» **Exercise brief**: Would you return the lines between the one holding "(R216-R218, R231) -/" and the one holding "else .error 1", inclusive, and only those, exactly as they stand in the listing below?

» **Extracted data**:
+--

/-- An MBPOP that has chosen its record copies the next n doublewords, four in a cycle, once their banks have power (R229, R241; 10_ordering R278;
03_strands R90). After the last its handle is on its way. A poisoned piece contains its thread, and the record stays. -/
def State.popPiece (s : State) (c : CoreId) (k mb : Nat) (d : Reg) (src dst left n due : Nat) (handle : Word) (r : Retire) : State :=
  let x := s.core c
  if x.bankDown (scratchOff src) (8 * n) ∨ x.bankDown (scratchOff dst) (8 * n) then
    ((s.powerFor src (8 * n)).powerFor dst (8 * n)).blockAt c k (.popping mb d src dst left due handle r)
  else if s.isPoisoned src (8 * n) then (s.contain c k (poisonFault (s.ownGa c k (scratchOff dst)))).wakeFor c (fun w => w == .mailboxBusy)
  else
    let s1 := s.performWrite dst (s.readBytes src (8 * n))
    if left ≤ n then
      (s1.modCore c (fun y => y.addLanding k 2 (.pop mb (8 + 8 * bf handle 62 58)))).blockAt c k (.popping mb d src dst 0 (x.cycle + 5) handle r)
    else s1.blockAt c k (.popping mb d (src + 8 * n) (dst + 8 * n) (left - n) due handle r)

/-- MBPOP d, a, b (R229): a b field of 0 discards the payload. A record that is copied is removed when the instruction retires, in cycle
i + 6 + ⌈LEN / 4⌉ of R241. -/
def execMbpop (d a b : Reg) (s : State) : Result :=
  let n := bf (s.reg a) 1 0
  let c := s.curCore
  let k := s.curSlot
  let x := s.core c
  let r : Retire := ⟨4, [d, a, b], 0⟩
  let h := s.mbHeader c n
  let src := scratchAddr c (x.mbBase n + x.mbHead n + 8)
  let len := recordLen h
  .next (s.unlessPending (scalars [d, a, b])
    (if x.mailboxBusy n then s.cancel .mailboxBusy
     else if s.mbHeld c n then s.holdLocal (src - 8) 8
     else if x.mbSize n = 0 ∨ x.mbUsed n = 0 ∨ headerCorrupt x n h = true then
       let p := s.mbPeek c k n
       (p.1.putReg d p.2).done r
     else if b = 0 then (((s.modCore c (fun x => x.keepMail 5 n)).mbRemove c n (rsizeOf h)).putReg d (handleOf x n h)).done r
     else match s.checkOwn c k (s.reg b) 8 (8 * len) [rightW] 0x22 with
       | .error f => s.takeFault c k f
       | .ok dst =>
         if x.sbOverlap (scratchOff src) (scratchOff src + 8 * len) ∨ x.sbOverlap (scratchOff dst) (scratchOff dst + 8 * len) then
           s.cancel .scoreboard
         else if 4 < len ∨ s.isHeld src (8 * len) = true ∨ s.isHeld dst (8 * len) = true then
           s.popPiece c k n d src dst len (min len 4) 0 (handleOf x n h) r
         else if s.isPoisoned src (8 * len) then s.contain c k (poisonFault (s.cur.segGa (s.reg b)))
         else
           (((s.modCore c (fun y => y.addLanding k 2 (.pop n (rsizeOf h)))).performWrite dst (s.readBytes src (8 * len))).putReg d
             (handleOf x n h)).done r))

/-- MBWAIT d, a, b (R230): an empty mailbox blocks the thread; the timeout counts from EX. -/
def execMbwait (d a b : Reg) (s : State) : Result :=
  let n := bf (s.reg a) 1 0
  let c := s.curCore
  let x := s.core c
  let r : Retire := ⟨4, [d, a, b], 0⟩
  let t := bf (s.reg b) 31 0
  .next (s.unlessPending (scalars [d, a, b])
    (if x.mailboxBusy n then s.cancel .mailboxBusy
     else if x.mbSize n ≠ 0 ∧ x.mbUsed n = 0 then s.block (.mbwait n d (if t = 0 then none else some (s.now + 4 + t)) r)
     else if s.mbHeld c n then s.holdLocal (scratchAddr c (x.mbBase n + x.mbHead n)) 8
     else
       let p := s.mbPeek c s.curSlot n
       (p.1.putReg d p.2).done r))

/-! ### SEND and ACTM (R216-R218, R231) -/

/-- Where a target word leads (R216): DETAIL of class "address", or a destination and the virtual core of a held bulkhead. -/
def State.targetWord (s : State) (w : Word) : Except Nat (CoreId × Option CoreId) :=
  if s.isOwnPkg (bf w 59 48) then s.coreTarget (bf w 18 4)
  else if s.isPeer (bf w 59 48) then
    (if (s.partOf s.curCore s.curSlot).isSome ∧ 16 ≤ dieOf (bf w 18 4) then .error 2 else .ok (peerTarget (bf w 59 48) (bf w 18 4), none))
  else .error 1

/-- Which of n doublewords from a are poison. -/
def State.badWords (s : State) (a n : Nat) : List Nat := (List.range n).filter (fun i => s.isPoisoned (a + 8 * i) 8)
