-- ==== Sys2Proof/Machine/Engines.lean ====
section
/-! DEFINITION. Futures and engine commands: the completion table (12_engines R327-R330), range-scoreboard entries (R324), buffer
headers (R321), the lineage ring (14_population R386), cancellation (R331, R332), and HTST, HWAIT, HDET and HCAN. -/

namespace Sys2Proof.Machine

/-! ### The completion table (R327-R329) -/

/-- A completion status (11_press R298). -/
def completionWord (flags : Flags) (code : Nat) : Word := BitVec.ofNat 64 (code % 256 + flags.toNat * 256)

/-- RUNNING and STALE (R328). -/
def runningWord : Word := 0x8000000000000000#64
def staleWord : Word := 0x4000000000000000#64

/-- A handle (R328). -/
def handleWord (tag : BitVec 16) (kind entry : Nat) : Word :=
  BitVec.ofNat 64 (3 * 2 ^ 62 + tag.toNat * 2 ^ 40 + kind % 16 * 2 ^ 36 + entry % 64)

/-- A token (R328). -/
def tokenWord (pkg : Nat) (core : CoreId) (tag : BitVec 16) (entry : Nat) : Word :=
  BitVec.ofNat 64 (2 ^ 62 + pkg % 2 ^ 12 * 2 ^ 50 + core % 2 ^ 15 * 2 ^ 32 + tag.toNat * 2 ^ 16 + entry % 64)

/-- What a value names (R328, R330): a token, a status, or anything else. STALE itself is no token (log 16, DESIGN CHOICE). -/
def isToken (v : Word) : Bool := decide (bf v 63 62 = 1 ∧ v ≠ staleWord)
def isStatus (v : Word) : Bool := decide (bf v 63 14 = 0)

/-- An entry of the table. -/
def Core.entryAt (x : Core) (e : Nat) : Completion := x.comp.getD e Completion.reset

/-- Set an entry. -/
def Core.setEntry (x : Core) (e : Nat) (q : Completion) : Core := { x with comp := x.comp.put e q }

/-- The lowest-numbered FREE entry (log 16, DESIGN CHOICE). -/
def Core.freeEntry (x : Core) : Option Nat := (List.range 64).find? (fun e => (x.entryAt e).st == .free)

/-- Take an entry for a command of a thread: its TAG advances, the handle register receives the handle and is marked pending, and one
more response is outstanding (R327, R328; 03_strands R89). -/
def State.takeEntry (s : State) (c : CoreId) (k e : Nat) (d : Reg) (kind : Nat) : State :=
  let t := s.slot c k
  let tag := ((s.core c).entryAt e).tag + 1
  let s1 := s.modCore c (fun x => x.setEntry e ⟨tag, .attached k t.gen d⟩)
  setPending (backReg (s1.modSlot c k Slot.addOut) c k d (handleWord tag kind e)) c k d true

/-- A completion reaches its handle register (R329): of the context in the slot, or of its spilled owner's image (03_strands R97), or
it is discarded by generation, and then the mark of a shared register stays (log 61, DESIGN CHOICE). A thread that named the register issues
again from the cycle after the write: n + 3 for a step before the issue of cycle n (03_strands R77, R78). -/
def State.completeRegister (s : State) (c : CoreId) (k gen : Nat) (d : Reg) (v : Word) : State :=
  let t := s.slot c k
  let s0 := s.modSlot c k (fun t => t.subOut gen)
  let owner := match t.spilled with | some o => o.gen == gen | none => false
  if t.accepts gen then (completeReg s0 c k d v).wakePending c k d 3
  else if owner then
    (if 16 ≤ d.toNat then (completeReg s0 c k d v).wakePending c k d 3
     else if d = 0 then s0
     else
       let base := spillAddr c k
       (s0.writeWord (base + 8 * (d.toNat - 1)) v).writeWord (base + 0x350)
         (s0.readWord (base + 0x350) &&& ~~~(BitVec.ofNat 64 (2 ^ d.toNat))))
  else s0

+--

» **Solution to this problem**:
/-! ### SEND and ACTM (R216-R218, R231) -/

/-- Where a target word leads (R216): DETAIL of class "address", or a destination and the virtual core of a held bulkhead. -/
def State.targetWord (s : State) (w : Word) : Except Nat (CoreId × Option CoreId) :=
  if s.isOwnPkg (bf w 59 48) then s.coreTarget (bf w 18 4)
  else if s.isPeer (bf w 59 48) then
    (if (s.partOf s.curCore s.curSlot).isSome ∧ 16 ≤ dieOf (bf w 18 4) then .error 2 else .ok (peerTarget (bf w 59 48) (bf w 18 4), none))
  else .error 1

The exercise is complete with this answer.